Progression score (PS) distribution for True Positive (TP) gene pairs. Set 1 refers to the TP gene pairs both identified by the SIG method and the ECF method; Set 2 contains TP gene pairs exclusively identified by the SIG method; Set 3 contains TP gene pairs cannot be identified by the SIG method; Set 4 contains TP gene pairs exclusively identified by the ECF method. TP gene pairs in Set 1 and Set 2 show the higher PS values compared with the other two sets.

Analysis from pathway perspective

Pathway information is vital for successful function analysis of cancer progression. A pathway is a set of gene-gene co-regulations which operate in concert to carry out a biological process and typically present abnormalities in molecular disease mechanisms [25]. Therefore, for a given pathway, we can investigate how it is enriched to affect cancer progression with identified differentially co-expressed gene pairs. In this context, we perform pathway enrichment analysis to determine cancer progression related pathways.

To investigate the ability of a method to identify progressive functional relevant pathways based on enrichment analysis, we formulated a Pathway Enrichment Score (PES) that reflects the degree to which differentially co-expressed gene pairs are overrepresented in a pathway. The calculation of the PES was similar to the Gene Set Enrichment Analysis [26]. We ranked all identified gene pairs according to their metric of ordered co-expression change. For any given pathway, a score was calculated by reading in a downward direction in the pair list. When we encountered a pair of genes located both in this pathway, the score increases; otherwise, it decreases. The PES is calculated as the maximum value deviated from zero. The higher a PES value, the more identified gene pairs enriched in a pathway.

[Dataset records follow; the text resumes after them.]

-- ==== Sys2Proof/Tests/Slice0.lean ====
section
/-! SUPPORT. Tests. For the statements of Obligations.lean: a theorem `test_applies_<command>` takes a statement, applies it at a
concrete state with every hypothesis closed by evaluation, and concludes that the command runs there; so the hypotheses of
each clause hold together. Then the resets, the checks of WellFormed, and words written out from the spec's encoding. -/

set_option Elab.async false
set_option maxRecDepth 20000

namespace Sys2Proof.Tests

open Sys2Proof Sys2Proof.Machine

/-! Bay instructions: a crew of 64 registers in slot 0 of bay 0, at the word under test. -/

/-- A state whose bay 0 runs crew `c` in slot 0, at words 0 and 1 of its store. -/
def tBay (w w2 : W64) (c : Crew) : State :=
  { dev := { bays := [(0, { tent := some 0, crews := [(0, some c)], istore := [(0, w), (1, w2)] })] } }

/-- The crew of the tests, and fields with DST 1. -/
def tCrew : Crew := { count := 64, u := [(1, ⟨64, false⟩)] }
def tF : Short := ⟨1, 0, 0, 0, 0, false, 0⟩
def tF0 : Short := ⟨0, 0, 0, 0, 0, false, 0⟩

/-- The instruction of opcode `op` stands at the PC of crew `c` of bay 0 and passes its issue checks; `w2` is the word after
it. -/
def tReadyAt (s : State) (op : Nat) (f : Short) (w2 : W64) (k : OpForm) (c : Crew) : Bool :=
  s.crew 0 0 == some c && decide (c.pc < 32767) && (s.bay 0).fetch c.pc == (f.word op, false) &&
    ((s.bay 0).fetch (c.pc + 1)).1 == w2 && !(s.bay 0).writingWord c.pc && s.canIssue 0 c && s.unarmed && k.wellFormed f &&
    k.inRange f c.count && (!k.guarded || c.badGuard f == 0) && c.pendingFor k f == none

theorem tAtS {s : State} {op : Nat} {f : Short} {w2 : W64} {k : OpForm} {c : Crew} (h : tReadyAt s op f w2 k c = true)
    (o : Option W64) (ho : ∀ x, o = some x → x = w2) : AtPc s 0 0 op f o c := by
  simp only [tReadyAt, Bool.and_eq_true, beq_iff_eq, decide_eq_true_eq, Bool.not_eq_true'] at h
  exact ⟨h.1.1.1.1.1.1.1.1.1.1, h.1.1.1.1.1.1.1.1.1.2, h.1.1.1.1.1.1.1.1.2,
    fun x hx => (ho x hx).symm ▸ h.1.1.1.1.1.1.1.2, h.1.1.1.1.1.1.2⟩

theorem tIsS {s : State} {op : Nat} {f : Short} {w2 : W64} {k : OpForm} {c : Crew} (h : tReadyAt s op f w2 k c = true) :
    Issues s 0 0 f k c := by
  simp only [tReadyAt, Bool.and_eq_true, beq_iff_eq, decide_eq_true_eq, Bool.not_eq_true', Bool.or_eq_true] at h
  exact ⟨h.1.1.1.1.1.2, h.1.1.1.1.2, h.1.1.1.2, h.1.1.2, fun g => by rcases h.1.2 with x | x <;> simp_all, h.2⟩

/-- The same at the test state. -/
abbrev tReady (op : Nat) (f : Short) (w2 : W64) (k : OpForm) (c : Crew) : Bool := tReadyAt (tBay (f.word op) w2 c) op f w2 k c
theorem tReady_atPc {op : Nat} {f : Short} {w2 : W64} {k : OpForm} {c : Crew} (h : tReady op f w2 k c = true)
    (o : Option W64) (ho : ∀ x, o = some x → x = w2) : AtPc (tBay (f.word op) w2 c) 0 0 op f o c := tAtS h o ho
theorem tReady_issues {op : Nat} {f : Short} {w2 : W64} {k : OpForm} {c : Crew} (h : tReady op f w2 k c = true) :
    Issues (tBay (f.word op) w2 c) 0 0 f k c := tIsS h

/-- A result statement applies to the test state. -/
theorem strand_applies {op : Nat} {mk : Nat → Nat → Short → Instr} {k : OpForm} {ok : Short → Bool}
    {g : Short → State → Crew → Nat → VReg} (h : StrandResult op mk k ok g) (f : Short)
    (r : tReady op f 0 k.strand tCrew = true) (o : ok f = true) :
    ∃ t, exec (mk 0 0 f) (tBay (f.word op) 0 tCrew) = .next t := by
  obtain ⟨t, e, _⟩ := h _ 0 0 f tCrew (tReady_atPc r none nofun) (tReady_issues r) o
  exact ⟨t, e⟩

theorem predicate_applies {op : Nat} {mk : Nat → Nat → Short → Instr} {k : OpForm} {ok : Short → Bool}
    {g : Short → Crew → Nat → PReg} (h : PredicateResult op mk k ok g) (f : Short)
    (r : tReady op f 0 { k with guarded := true, dst := .p } tCrew = true) (o : ok f = true) :
    ∃ t, exec (mk 0 0 f) (tBay (f.word op) 0 tCrew) = .next t := by
  obtain ⟨t, e, _⟩ := h _ 0 0 f tCrew (tReady_atPc r none nofun) (tReady_issues r) o
  exact ⟨t, e⟩

theorem uniform_applies {op : Nat} {mk : Nat → Nat → Short → Instr} {k : OpForm}
    {g : Nat → Short → State → Crew → UReg} (h : UniformResult op mk k g) (f : Short)
    (r : tReady op f 0 { k with dst := .u } tCrew = true) :
    ∃ t, exec (mk 0 0 f) (tBay (f.word op) 0 tCrew) = .next t := by
  obtain ⟨t, e, _⟩ := h _ 0 0 f tCrew (tReady_atPc r none nofun) (tReady_issues r) (by decide)
  exact ⟨t, e⟩

/-- The command runs at the state: the form in which a statement is applied to a concrete state. -/
def Runs (i : Instr) (s : State) : Prop := ∃ t, exec i s = .next t

theorem runs {i : Instr} {s : State} {P : State → Prop} (h : ∃ t, exec i s = .next t ∧ P t) : Runs i s :=
  h.elim fun t e => ⟨t, e.1⟩
theorem runs₂ {i : Instr} {s : State} {α : Type} {P : State → α → Prop} (h : ∃ t x, exec i s = .next t ∧ P t x) : Runs i s :=
  h.elim fun t e => e.elim fun _ e => ⟨t, e.1⟩
theorem runs₃ {i : Instr} {s : State} {α β : Type} {P : State → α → β → Prop}
    (h : ∃ t x y, exec i s = .next t ∧ P t x y) : Runs i s :=
  h.elim fun t e => e.elim fun _ e => e.elim fun _ e => ⟨t, e.1⟩
theorem runsEq {i : Instr} {s t : State} (h : exec i s = .next t) : Runs i s := ⟨t, h⟩

/-- The test state of a short form, and what the checks of an issue need there. -/
def tW (op : Nat) (f : Short) (c : Crew) : State := tBay (f.word op) 0 c
theorem tAt (op : Nat) (f : Short) (k : OpForm) (c : Crew) (h : tReady op f 0 k c = true) :
    AtPc (tW op f c) 0 0 op f none c := tReady_atPc h none nofun
theorem tIs (op : Nat) (f : Short) (k : OpForm) (c : Crew) (h : tReady op f 0 k c = true) :
    Issues (tW op f c) 0 0 f k c := tReady_issues h

/-- A value that an operation finds, as the hypotheses of the statements name it. -/
theorem tSome {α : Type} {o : Option α} (h : o.isSome = true) : o = some (o.get h) := (Option.some_get h).symm
def tOk? {ε α : Type} : Except ε α → Option α
  | .ok a => some a
  | .error _ => none
theorem tOk {ε α : Type} {e : Except ε α} (h : (tOk? e).isSome = true) : e = .ok ((tOk? e).get h) := by
  cases e with
  | ok a => rfl
  | error x => cases h
theorem tPair {α β : Type} {p : α × β} {b : β} (h : p.2 = b) : p = (p.1, b) := by subst h; rfl

theorem tThree {α β γ : Type} {p : α × β × γ} {b : β} (h : p.2.1 = b) : p = (p.1, b, p.2.2) := by subst h; rfl
theorem tIsOk {ε α β : Type} {e : Except ε (Option α × β)} (h : ((tOk? e).bind (·.1)).isSome = true) : (tOk? e).isSome = true := by
  cases e with
  | ok a => rfl
  | error x => cases h
theorem tOkSome {ε α β : Type} {e : Except ε (Option α × β)} (h : ((tOk? e).bind (·.1)).isSome = true) :
    e = .ok (some (((tOk? e).bind (·.1)).get h), ((tOk? e).get (tIsOk h)).2) := by
  cases e with
  | ok a => cases a with | mk a b => cases a with
    | some x => rfl
    | none => cases h
  | error x => cases h
theorem tOkAt {ε α β : Type} [DecidableEq α] {e : Except ε (α × β)} {a : α} (h : (tOk? e).isSome = true)
    (k : ((tOk? e).get h).1 = a) : e = .ok (a, ((tOk? e).get h).2) := by
  subst k; exact tOk h
theorem tOkSome1 {ε α : Type} {e : Except ε (Option α)} (h : ((tOk? e).bind id).isSome = true) :
    e = .ok (some (((tOk? e).bind id).get h)) := by
  cases e with
  | ok a => cases a with
    | some x => rfl
    | none => cases h
  | error x => cases h

/-- A bit field of 32 bits from bit 0. -/
def tFld : Short := ⟨1, 0, 0, 0, 0, false, 0x400⟩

Totally 144 previously studied pathways were downloaded from the KEGG and the GenMAPP databases and chosen for the PES calculation. These PES results were calculated using the three methods (the SIG method, the ECF method, and the DAGA method), and are listed in additional file 2.

It is known that a large number of pathways are involved in prostate cancer progression. Thus, we measured the functional involvement of all pathways to compare global effects of the three methods. For the data set which shows progression from healthy to cancerous, the average PES values of all pathways combined were 3.32, 2.36, and 1.86 calculated by the SIG method, the ECF method, and the DAGA method, respectively (Table 1). The P-values of the t-test were 2.5E-03 and 1.18E-09, for the PES value difference between the SIG method versus the ECF method, and for the PES value difference between the SIG method versus the DAGA method, respectively. For the data set with progression from HS classification to HR classification, the PES averages were 3.56, 2.56 and 2.02 (Table 1), respectively. The P-values of the t-test were 2.5E-03 and 1.74E-09, for the PES value difference between the SIG method versus the ECF method, and for the PES value difference between the SIG method versus the DAGA method, respectively. The highest PES average value obtained by the SIG method indicates that among the three methods, our method shows the highest capability to identify functional pathways relevant to progression.

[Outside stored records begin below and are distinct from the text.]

-- ==== Sys2Proof/WellFormed.lean ====
section
/-! DEFINITION. Which command words are legal, by the three checks of 30_encoding.md R52, and which operand values and operand
counts an assembler accepts, by R58. An `Instr` needs no check of its own: its operand's type is the encoding's range. -/

namespace Sys2Proof

/-- The opcode is one of 0x1..0x8 (30_encoding.md R52, first check). -/
def opcodeLegal (w : Word) : Bool := 1 ≤ (w >>> 12).toNat && (w >>> 12).toNat ≤ 8

/-- The reserved field `RSV = cmd[11:8]` is 0000 (30_encoding.md R52, second check). -/
def reservedLegal (w : Word) : Bool := w &&& 0x0F00 == 0

/-- `IMM8` is 0x00 unless OP is 0x2, 0x5 or 0x6 (30_encoding.md R52, third check). -/
def operandLegal (w : Word) : Bool :=
  w &&& 0x00FF == 0 || w >>> 12 == 0x2 || w >>> 12 == 0x5 || w >>> 12 == 0x6

/-- A command word is legal iff all three checks hold (30_encoding.md R52). -/
def wordLegal (w : Word) : Bool := opcodeLegal w && reservedLegal w && operandLegal w

/-- An assembler refuses an `imm` outside 0..255 (30_encoding.md R58). -/
def immLegal (n : Nat) : Bool := n ≤ 255

/-- `ACQUIRE` takes exactly 18 byte operands (30_encoding.md R58). -/
def acquireLegal (operands : List Nat) : Bool :=
  operands.length == 18 && operands.all immLegal

end Sys2Proof
end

Best CJ et al. [20] reported that several pathways including cell cycle, apoptosis, adipogenesis, immunoreaction coordination and androgen receptor signalling, have significant effects in distinguishing the HR state from the HS state, and playing important roles in prostate cancer progression. In addition, Singh D et al. [21] suggested that the pathways of cell cycle, apoptosis, angiogenesis, epidermal growth factor receptor (EGFR) netpath and Wnt netpath, are involved in deciding the progression process from healthy to cancerous. For each individual pathway mentioned above, we compared the PES values obtained from the three methods. As illustrated in Figure 3, the SIG method showed the highest PES values for all the mentioned pathways in the two data sets. Since these pathways have been reported as progression related, it is suggested that the SIG method is suitable for detecting pathways associated with cancer progression in comparison with other two methods.

Figure 3
figure 3

Pathway enrichment score (PES) comparison. Pathways known to be involved in the progression of prostate cancer are employed. (a) The four pathways involved in prostate cancer progression from HS stage to HR stage. (b) The four pathways involved in prostate cancer progression from healthy stage to cancerous stage.

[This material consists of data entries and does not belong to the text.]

-- ==== Sys2Proof/Config.lean ====
section
/-! DEFINITION. The block's parameters (00_scope.md R6): the fixed sizes, and the two OPEN parameters a model takes as arguments. -/

namespace Sys2Proof

/-- `N_CH`: the number of channels (00_scope.md R6). -/
abbrev nCh : Nat := 8

/-- `W`: the bits of one sample (00_scope.md R6). -/
abbrev sampleBits : Nat := 18

/-- `FRAME_BYTES`: the bytes of one frame, 144 bits (00_scope.md R6). -/
abbrev frameBytes : Nat := 18

/-- The values of the OPEN parameter `VOLTAGE_FORMAT` (00_scope.md R6, R10): a format of IEEE 754. -/
inductive VoltageFormat where
  | binary32
  | binary64
  deriving DecidableEq, Repr

/-- The OPEN parameters (00_scope.md R6). They are configuration and not state (10_state.md R15): `State` carries them as a
field that no step changes. DESIGN CHOICE, log entry 2. -/
structure Params where
  /-- `VOLTAGE_FORMAT` -/
  voltageFormat : VoltageFormat
  /-- `ZERO_INIT` -/
  zeroInit : Bool
  deriving DecidableEq, Repr

/-- The spec's defaults: binary32 and `ZERO_INIT = false` (00_scope.md R6). -/
def defaultParams : Params := { voltageFormat := .binary32, zeroInit := false }

end Sys2Proof
end

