-- ==== Sys2Proof/Machine/Step.lean ====
section
/-! DEFINITION. One step of the block: it takes the host's next event (30_encoding.md R55, 70_reset_and_hazards.md R96, R108). -/

namespace Sys2Proof.Machine

/-- One step. A command word is decoded and executed, or is illegal; a reset sets every state element, and a word that was
pending is discarded without a response (70_reset_and_hazards.md R97). With no event the block does nothing (R106, R108). -/
def step (s : State) : Host.Outcome State Fault Refusal :=
  match acceptEvent s with
  | none => .next s
  | some (.reset _, s') => .next s'.takeReset
  | some (.command w, s') =>
    match decode w with
    | .ok i => exec i s'
    | .error _ => illegalCommand s'

/-- `s` with the command word `w` standing first at the command port, so that the next step runs exactly it. The block fetches
nothing (20_memory.md R43): a command arrives from the host. Log entry 3. -/
def State.withFetchWord (s : State) (_nbits w : Nat) : State :=
  { s with inputs := .command (BitVec.ofNat 16 w) :: s.inputs }

end Sys2Proof.Machine
end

We compared the SIG method with the ECF method and the DAGA method by applying them to two different data sets [20, 21]. After the investigation of performance, our method shows stronger reliability in identifying progressive gene pairs and progression relevant pathways. In addition to its convincing performance, the SIG method has several remarkable features in its algorithm (Table 2). Moreover, based on the gene pairs identified by the SIG method, we can not only deeply interpret some previously unknown interactions between a pair of genes, but also infer several gene interaction networks involved in the mechanisms of prostate cancer progression.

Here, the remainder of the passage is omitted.